▸ **Problem**: From the entries that follow, copy exactly the lines beginning at the line holding "spec/opcode_table.json, with the" and continuing through the line holding "instruction-word fields of".

____

-- ==== Sys2Proof/Syntax.lean ====
section
/-! DEFINITION. The instructions of the HMP-1116: one constructor per row of spec/opcode_table.json, with the
instruction-word fields of Figure 2-34 (30_encoding.md rules R90, R91). The field names are the manual's: R1, R2, X2 name
registers, M1 is a branch mask, N a 4-bit datum, A2 an address, I2 an immediate. -/

namespace Sys2Proof

/-- An instruction with its fields. Every field value of the instruction word is a term; which field values have a
meaning is `WellFormed` (rules R98, R99). -/
inductive Instr where
  -- Fixed-point load and store (40_load_store.md)
  /-- LIS, Load Immediate Short (R121). -/
  | lis (r1 n : RegNo)
  /-- LCS, Load Complement Short (R122). -/
  | lcs (r1 n : RegNo)
  /-- LHR, Load Halfword Register (R123). -/
  | lhr (r1 r2 : RegNo)
  /-- LH, Load Halfword (R124). -/
  | lh (r1 x2 : RegNo) (a2 : Half)
  /-- LHI, Load Halfword Immediate (R125). -/
  | lhi (r1 x2 : RegNo) (i2 : Half)
  /-- LDPR, Load Fullword Register (R126). -/
  | ldpr (r1 r2 : RegNo)
  /-- LDP, Load Fullword (R127). -/
  | ldp (r1 x2 : RegNo) (a2 : Half)
  /-- LH0, Load From Bank 0 (R128). -/
  | lh0 (r1 x2 : RegNo) (a2 : Half)
  /-- LH1, Load From Bank 1 (R129). -/
  | lh1 (r1 x2 : RegNo) (a2 : Half)
  /-- LH2, Load From Bank 2 (R130). -/
  | lh2 (r1 x2 : RegNo) (a2 : Half)
  /-- LH3, Load From Bank 3 (R131). -/
  | lh3 (r1 x2 : RegNo) (a2 : Half)
  /-- LM, Load Multiple (R132). -/
  | lm (r1 x2 : RegNo) (a2 : Half)
  /-- STM, Store Multiple (R133). -/
  | stm (r1 x2 : RegNo) (a2 : Half)
  /-- STH, Store Halfword (R134). -/
  | sth (r1 x2 : RegNo) (a2 : Half)
  /-- STH0, Store in Bank 0 (R135). -/
  | sth0 (r1 x2 : RegNo) (a2 : Half)
  /-- STH1, Store in Bank 1 (R136). -/
  | sth1 (r1 x2 : RegNo) (a2 : Half)
  /-- STH2, Store in Bank 2 (R137). -/
  | sth2 (r1 x2 : RegNo) (a2 : Half)
  /-- STH3, Store in Bank 3 (R138). -/
  | sth3 (r1 x2 : RegNo) (a2 : Half)
  /-- STDP, Store Fullword (R139). -/
  | stdp (r1 x2 : RegNo) (a2 : Half)
  -- Fixed-point arithmetic (41_arithmetic.md)
  /-- AIS, Add Immediate Short (R152). -/
  | ais (r1 n : RegNo)
  /-- AHR, Add Halfword Register (R153). -/
  | ahr (r1 r2 : RegNo)
  /-- AH, Add Halfword (R154). -/
  | ah (r1 x2 : RegNo) (a2 : Half)
  /-- AHI, Add Halfword Immediate (R155). -/
  | ahi (r1 x2 : RegNo) (i2 : Half)
  /-- AHM, Add Halfword to Memory (R156). -/
  | ahm (r1 x2 : RegNo) (a2 : Half)
  /-- ACHR, Add With Carry Halfword Register (R157). -/
  | achr (r1 r2 : RegNo)
  /-- ACH, Add With Carry Halfword (R158). -/
  | ach (r1 x2 : RegNo) (a2 : Half)
  /-- ADPR, Add Fullword Register (R159). -/
  | adpr (r1 r2 : RegNo)
  /-- ADP, Add Fullword (R160). -/
  | adp (r1 x2 : RegNo) (a2 : Half)
  /-- SIS, Subtract Immediate Short (R161). -/
  | sis (r1 n : RegNo)
  /-- SHR, Subtract Halfword Register (R162). -/
  | shr (r1 r2 : RegNo)
  /-- SH, Subtract Halfword (R163). -/
  | sh (r1 x2 : RegNo) (a2 : Half)
  /-- SHI, Subtract Halfword Immediate (R164). -/
  | shi (r1 x2 : RegNo) (i2 : Half)
  /-- SCHR, Subtract With Carry Halfword Register (R165). -/
  | schr (r1 r2 : RegNo)
  /-- SCH, Subtract With Carry Halfword (R166). -/
  | sch (r1 x2 : RegNo) (a2 : Half)
  /-- SDPR, Subtract Fullword Register (R167). -/
  | sdpr (r1 r2 : RegNo)
  /-- SDP, Subtract Fullword (R168). -/
  | sdp (r1 x2 : RegNo) (a2 : Half)
  /-- MHR, Multiply Halfword Register (R170). -/
  | mhr (r1 r2 : RegNo)
  /-- MH, Multiply Halfword (R171). -/
  | mh (r1 x2 : RegNo) (a2 : Half)
  /-- MHUR, Multiply Halfword Unsigned Register (R172). -/
  | mhur (r1 r2 : RegNo)
  /-- MHU, Multiply Halfword Unsigned (R173). -/
  | mhu (r1 x2 : RegNo) (a2 : Half)
  /-- MDPR, Multiply Fullword Register (R174). -/
  | mdpr (r1 r2 : RegNo)
  /-- MDP, Multiply Fullword (R175). -/
  | mdp (r1 x2 : RegNo) (a2 : Half)
  /-- DHR, Divide Halfword Register (R177). -/
  | dhr (r1 r2 : RegNo)
  /-- DH, Divide Halfword (R178). -/
  | dh (r1 x2 : RegNo) (a2 : Half)
  /-- DDPR, Divide Fullword Register (R179). -/
  | ddpr (r1 r2 : RegNo)
  /-- DDP, Divide Fullword (R180). -/
  | ddp (r1 x2 : RegNo) (a2 : Half)
  -- Logical and compare (42_logical_compare.md)
  /-- NHR, AND Halfword Register (R191). -/
  | nhr (r1 r2 : RegNo)
  /-- NH, AND Halfword (R192). -/
  | nh (r1 x2 : RegNo) (a2 : Half)
  /-- NHI, AND Halfword Immediate (R193). -/
  | nhi (r1 x2 : RegNo) (i2 : Half)
  /-- OHR, OR Halfword Register (R194). -/
  | ohr (r1 r2 : RegNo)
  /-- OH, OR Halfword (R195). -/
  | oh (r1 x2 : RegNo) (a2 : Half)
  /-- OHI, OR Halfword Immediate (R196). -/
  | ohi (r1 x2 : RegNo) (i2 : Half)
  /-- XHR, Exclusive OR Halfword Register (R197). -/
  | xhr (r1 r2 : RegNo)
  /-- XH, Exclusive OR Halfword (R198). -/
  | xh (r1 x2 : RegNo) (a2 : Half)
  /-- XHI, Exclusive OR Halfword Immediate (R199). -/
  | xhi (r1 x2 : RegNo) (i2 : Half)
  /-- THI, Test Halfword Immediate (R200). -/
  | thi (r1 x2 : RegNo) (i2 : Half)
  /-- CLHR, Compare Logical Halfword Register (R203). -/
  | clhr (r1 r2 : RegNo)
  /-- CLH, Compare Logical Halfword (R204). -/
  | clh (r1 x2 : RegNo) (a2 : Half)
  /-- CLHI, Compare Logical Halfword Immediate (R205). -/
  | clhi (r1 x2 : RegNo) (i2 : Half)
  /-- CLDPR, Compare Logical Fullword Register (R206). -/
  | cldpr (r1 r2 : RegNo)
  /-- CLDP, Compare Logical Fullword (R207). -/
  | cldp (r1 x2 : RegNo) (a2 : Half)
  /-- CHR, Compare Halfword Register (R208). -/
  | chr (r1 r2 : RegNo)
  /-- CH, Compare Halfword (R209). -/
  | ch (r1 x2 : RegNo) (a2 : Half)
  /-- CHI, Compare Halfword Immediate (R210). -/
  | chi (r1 x2 : RegNo) (i2 : Half)
  /-- CDPR, Compare Fullword Register (R211). -/
  | cdpr (r1 r2 : RegNo)
  /-- CDP, Compare Fullword (R212). -/
  | cdp (r1 x2 : RegNo) (a2 : Half)
  -- Byte handling (43_byte_handling.md)
  /-- LBR, Load Byte Register (R220). -/
  | lbr (r1 r2 : RegNo)
  /-- LB, Load Byte (R221). -/
  | lb (r1 x2 : RegNo) (a2 : Half)
  /-- STBR, Store Byte Register (R222). -/
  | stbr (r1 r2 : RegNo)
  /-- STB, Store Byte (R223). -/
  | stb (r1 x2 : RegNo) (a2 : Half)
  /-- EXBR, Exchange Byte Register (R224). -/
  | exbr (r1 r2 : RegNo)
  /-- CLB, Compare Logical Byte (R225). -/
  | clb (r1 x2 : RegNo) (a2 : Half)
  -- Shift and rotate (44_shift_rotate.md)
  /-- SLLS, Shift Left Logical Short (R232). -/
  | slls (r1 n : RegNo)
  /-- SLHL, Shift Left Halfword Logical (R233). -/
  | slhl (r1 x2 : RegNo) (i2 : Half)
  /-- SRLS, Shift Right Logical Short (R234). -/
  | srls (r1 n : RegNo)
  /-- SRHL, Shift Right Halfword Logical (R235). -/
  | srhl (r1 x2 : RegNo) (i2 : Half)
  /-- SLHA, Shift Left Halfword Arithmetic (R236). -/
  | slha (r1 x2 : RegNo) (i2 : Half)
  /-- SRHA, Shift Right Halfword Arithmetic (R237). -/
  | srha (r1 x2 : RegNo) (i2 : Half)
  /-- SLL, Shift Left Logical (fullword) (R238). -/
  | sll (r1 x2 : RegNo) (i2 : Half)
  /-- SRL, Shift Right Logical (fullword) (R239). -/
  | srl (r1 x2 : RegNo) (i2 : Half)
  /-- SLA, Shift Left Arithmetic (fullword) (R240). -/
  | sla (r1 x2 : RegNo) (i2 : Half)
  /-- SRA, Shift Right Arithmetic (fullword) (R241). -/
  | sra (r1 x2 : RegNo) (i2 : Half)
  /-- RLL, Rotate Left Logical (R242). -/
  | rll (r1 x2 : RegNo) (i2 : Half)
  /-- RRL, Rotate Right Logical (R243). -/
  | rrl (r1 x2 : RegNo) (i2 : Half)
  /-- SLQL, Shift Left Double Word Logical (R244). -/
  | slql (r1 x2 : RegNo) (i2 : Half)
  /-- SRQL, Shift Right Double Word Logical (R245). -/
  | srql (r1 x2 : RegNo) (i2 : Half)
  /-- SLQA, Shift Left Double Word Arithmetic (R246). -/
  | slqa (r1 x2 : RegNo) (i2 : Half)
  /-- SRQA, Shift Right Double Word Arithmetic (R247). -/
  | srqa (r1 x2 : RegNo) (i2 : Half)
  -- Branch (45_branch.md)
  /-- BTCR, Branch on True Condition Register (R262). -/
  | btcr (m1 r2 : RegNo)
  /-- BTC, Branch on True Condition (R263). -/
  | btc (m1 x2 : RegNo) (a2 : Half)
  /-- BFCR, Branch on False Condition Register (R264). -/
  | bfcr (m1 r2 : RegNo)
  /-- BFC, Branch on False Condition (R265). -/
  | bfc (m1 x2 : RegNo) (a2 : Half)
  /-- BTBS, Branch on True Backward Short (R266). -/
  | btbs (m1 n : RegNo)
  /-- BTFS, Branch on True Forward Short (R267). -/
  | btfs (m1 n : RegNo)
  /-- BFBS, Branch on False Backward Short (R268). -/
  | bfbs (m1 n : RegNo)
  /-- BFFS, Branch on False Forward Short (R269). -/
  | bffs (m1 n : RegNo)
  /-- BXH, Branch on Index High (R270). -/
  | bxh (r1 x2 : RegNo) (a2 : Half)
  /-- BXLE, Branch on Index Low or Equal (R271). -/
  | bxle (r1 x2 : RegNo) (a2 : Half)
  /-- BALR, Branch and Link Register (R272). -/
  | balr (r1 r2 : RegNo)
  /-- BAL, Branch and Link (R273). -/
  | bal (r1 x2 : RegNo) (a2 : Half)
  -- Floating point, and the no-op codes of the 48-bit format (46_floating_point.md)
  /-- LER, Floating-Point Load Register (R287). -/
  | ler (r1 r2 : RegNo)
  /-- LE, Floating-Point Load (R288). -/
  | le (r1 x2 : RegNo) (a2 : Half)
  /-- STE, Floating-Point Store (R289). -/
  | ste (r1 x2 : RegNo) (a2 : Half)
  /-- AER, Floating-Point Add Register (R290). -/
  | aer (r1 r2 : RegNo)
  /-- AE, Floating-Point Add (R291). -/
  | ae (r1 x2 : RegNo) (a2 : Half)
  /-- SER, Floating-Point Subtract Register (R292). -/
  | ser (r1 r2 : RegNo)
  /-- SE, Floating-Point Subtract (R293). -/
  | se (r1 x2 : RegNo) (a2 : Half)
  /-- CER, Floating-Point Compare Register (R294). -/
  | cer (r1 r2 : RegNo)
  /-- CE, Floating-Point Compare (R295). -/
  | ce (r1 x2 : RegNo) (a2 : Half)
  /-- MER, Floating-Point Multiply Register (R296). -/
  | mer (r1 r2 : RegNo)
  /-- ME, Floating-Point Multiply (R297). -/
  | me (r1 x2 : RegNo) (a2 : Half)
  /-- DER, Floating-Point Divide Register (R298). -/
  | der (r1 r2 : RegNo)
  /-- DE, Floating-Point Divide (R299). -/
  | de (r1 x2 : RegNo) (a2 : Half)
  /-- LFR, unimplemented 48-bit floating point, no-op (R301). -/
  | lfr (r1 r2 : RegNo)
  /-- CFR, unimplemented 48-bit floating point, no-op (R301). -/
  | cfr (r1 r2 : RegNo)
  /-- AFR, unimplemented 48-bit floating point, no-op (R301). -/
  | afr (r1 r2 : RegNo)
  /-- SFR, unimplemented 48-bit floating point, no-op (R301). -/
  | sfr (r1 r2 : RegNo)
  /-- MFR, unimplemented 48-bit floating point, no-op (R301). -/
  | mfr (r1 r2 : RegNo)
  /-- DFR, unimplemented 48-bit floating point, no-op (R301). -/
  | dfr (r1 r2 : RegNo)
  /-- STF, unimplemented 48-bit floating point, no-op (R301). -/
  | stf (r1 x2 : RegNo) (a2 : Half)
  /-- LF, unimplemented 48-bit floating point, no-op (R301). -/
  | lf (r1 x2 : RegNo) (a2 : Half)
  /-- CF, unimplemented 48-bit floating point, no-op (R301). -/
  | cf (r1 x2 : RegNo) (a2 : Half)
  /-- AF, unimplemented 48-bit floating point, no-op (R301). -/
  | af (r1 x2 : RegNo) (a2 : Half)
  /-- SF, unimplemented 48-bit floating point, no-op (R301). -/
  | sf (r1 x2 : RegNo) (a2 : Half)
  /-- MF, unimplemented 48-bit floating point, no-op (R301). -/
  | mf (r1 x2 : RegNo) (a2 : Half)
  /-- DF, unimplemented 48-bit floating point, no-op (R301). -/
  | df (r1 x2 : RegNo) (a2 : Half)
  -- System control (47_system_control.md)
  /-- LPSW, Load Program Status Word (R310). -/
  | lpsw (r1 x2 : RegNo) (a2 : Half)
  /-- EPSR, Exchange Program Status (R311). -/
  | epsr (r1 r2 : RegNo)
  /-- SINT, Simulate Interrupt (R312). -/
  | sint (r1 x2 : RegNo) (i2 : Half)
  /-- SVC, Supervisor Call (R313). -/
  | svc (r1 x2 : RegNo) (i2 : Half)
  /-- EPOR, Exchange Operand Bank Address (R314). -/
  | epor (r1 r2 : RegNo)
  /-- EPPR, Exchange Program Address (R315). -/
  | eppr (r1 r2 : RegNo)
  -- Input/output (48_input_output.md)
  /-- AIR, Acknowledge Interrupt Register (R334). -/
  | air (r1 r2 : RegNo)
  /-- AI, Acknowledge Interrupt (R335). -/
  | ai (r1 x2 : RegNo) (a2 : Half)
  /-- SSR, Sense Status Register (R336). -/
  | ssr (r1 r2 : RegNo)
  /-- SS, Sense Status (R337). -/
  | ss (r1 x2 : RegNo) (a2 : Half)
  /-- OCR, Output Command Register (R338). -/
  | ocr (r1 r2 : RegNo)
  /-- OC, Output Command (R339). -/
  | oc (r1 x2 : RegNo) (a2 : Half)
  /-- RDR, Read Data Register (R340). -/
  | rdr (r1 r2 : RegNo)
  /-- RD, Read Data (R341). -/
  | rd (r1 x2 : RegNo) (a2 : Half)
  /-- WDR, Write Data Register (R342). -/
  | wdr (r1 r2 : RegNo)
  /-- WD, Write Data (R343). -/
  | wd (r1 x2 : RegNo) (a2 : Half)
  /-- RHR, Read Halfword Register (R344). -/
  | rhr (r1 r2 : RegNo)
  /-- RH, Read Halfword (R345). -/
  | rh (r1 x2 : RegNo) (a2 : Half)
  /-- WHR, Write Halfword Register (R346). -/
  | whr (r1 r2 : RegNo)
  /-- WH, Write Halfword (R347). -/
  | wh (r1 x2 : RegNo) (a2 : Half)
  /-- RBR, Read Block Register (R349). -/
  | rbr (r1 r2 : RegNo)
  /-- RB, Read Block (R350). -/
  | rb (r1 x2 : RegNo) (a2 : Half)
  /-- WBR, Write Block Register (R351). -/
  | wbr (r1 r2 : RegNo)
  /-- WB, Write Block (R352). -/
  | wb (r1 x2 : RegNo) (a2 : Half)
  /-- AL, Autoload (R353). -/
  | al (r1 x2 : RegNo) (a2 : Half)
  -- List processing, trigonometric option, augment set (49_list_trig_augment.md)
  /-- ATL, Add to Top of List (R361). -/
  | atl (r1 x2 : RegNo) (a2 : Half)
  /-- ABL, Add to Bottom of List (R362). -/
  | abl (r1 x2 : RegNo) (a2 : Half)
  /-- RTL, Remove from Top of List (R363). -/
  | rtl (r1 x2 : RegNo) (a2 : Half)
  /-- RBL, Remove from Bottom of List (R364). -/
  | rbl (r1 x2 : RegNo) (a2 : Half)
  /-- ECPR, Exchange CORDIC Precision Register (R372). -/
  | ecpr (r1 r2 : RegNo)
  /-- COSR, Cosine/Sine Register (R373). -/
  | cosr (r1 r2 : RegNo)
  /-- COS, Cosine/Sine (R374). -/
  | cos (r1 x2 : RegNo) (a2 : Half)
  /-- ASNR, Arc Sine Register (R375). -/
  | asnr (r1 r2 : RegNo)
  /-- ASN, Arc Sine (R376). -/
  | asn (r1 x2 : RegNo) (a2 : Half)
  /-- ATNR, Arc Tan Register (R377). -/
  | atnr (r1 r2 : RegNo)
  /-- ATN, Arc Tan (R378). -/
  | atn (r1 x2 : RegNo) (a2 : Half)
  /-- SQDR, Square Root of Difference Register (R379). -/
  | sqdr (r1 r2 : RegNo)
  /-- SQD, Square Root of Difference (R380). -/
  | sqd (r1 x2 : RegNo) (a2 : Half)
  /-- SESB, Set Status Bits (R381). -/
  | sesb (r1 x2 : RegNo) (i2 : Half)
  /-- RESB, Reset Status Bits (R382). -/
  | resb (r1 x2 : RegNo) (i2 : Half)
  /-- LCHR, Load Complement Halfword Register (R383). -/
  | lchr (r1 r2 : RegNo)
  /-- LCH, Load Complement Halfword (R384). -/
  | lch (r1 x2 : RegNo) (a2 : Half)
  /-- LCNHR, Load and Change Number Base Halfword Register (R385). -/
  | lcnhr (r1 r2 : RegNo)
  /-- LCNH, Load and Change Number Base Halfword (R386). -/
  | lcnh (r1 x2 : RegNo) (a2 : Half)
  /-- LAVR, Load Absolute Value Halfword Register (R387). -/
  | lavr (r1 r2 : RegNo)
  /-- LAV, Load Absolute Value Halfword (R388). -/
  | lav (r1 x2 : RegNo) (a2 : Half)
deriving DecidableEq, Repr

end Sys2Proof
end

____

▸ **Result of the exercise**:
/-! DEFINITION. The instructions of the HMP-1116: one constructor per row of spec/opcode_table.json, with the
instruction-word fields of Figure 2-34 (30_encoding.md rules R90, R91). The field names are the manual's: R1, R2, X2 name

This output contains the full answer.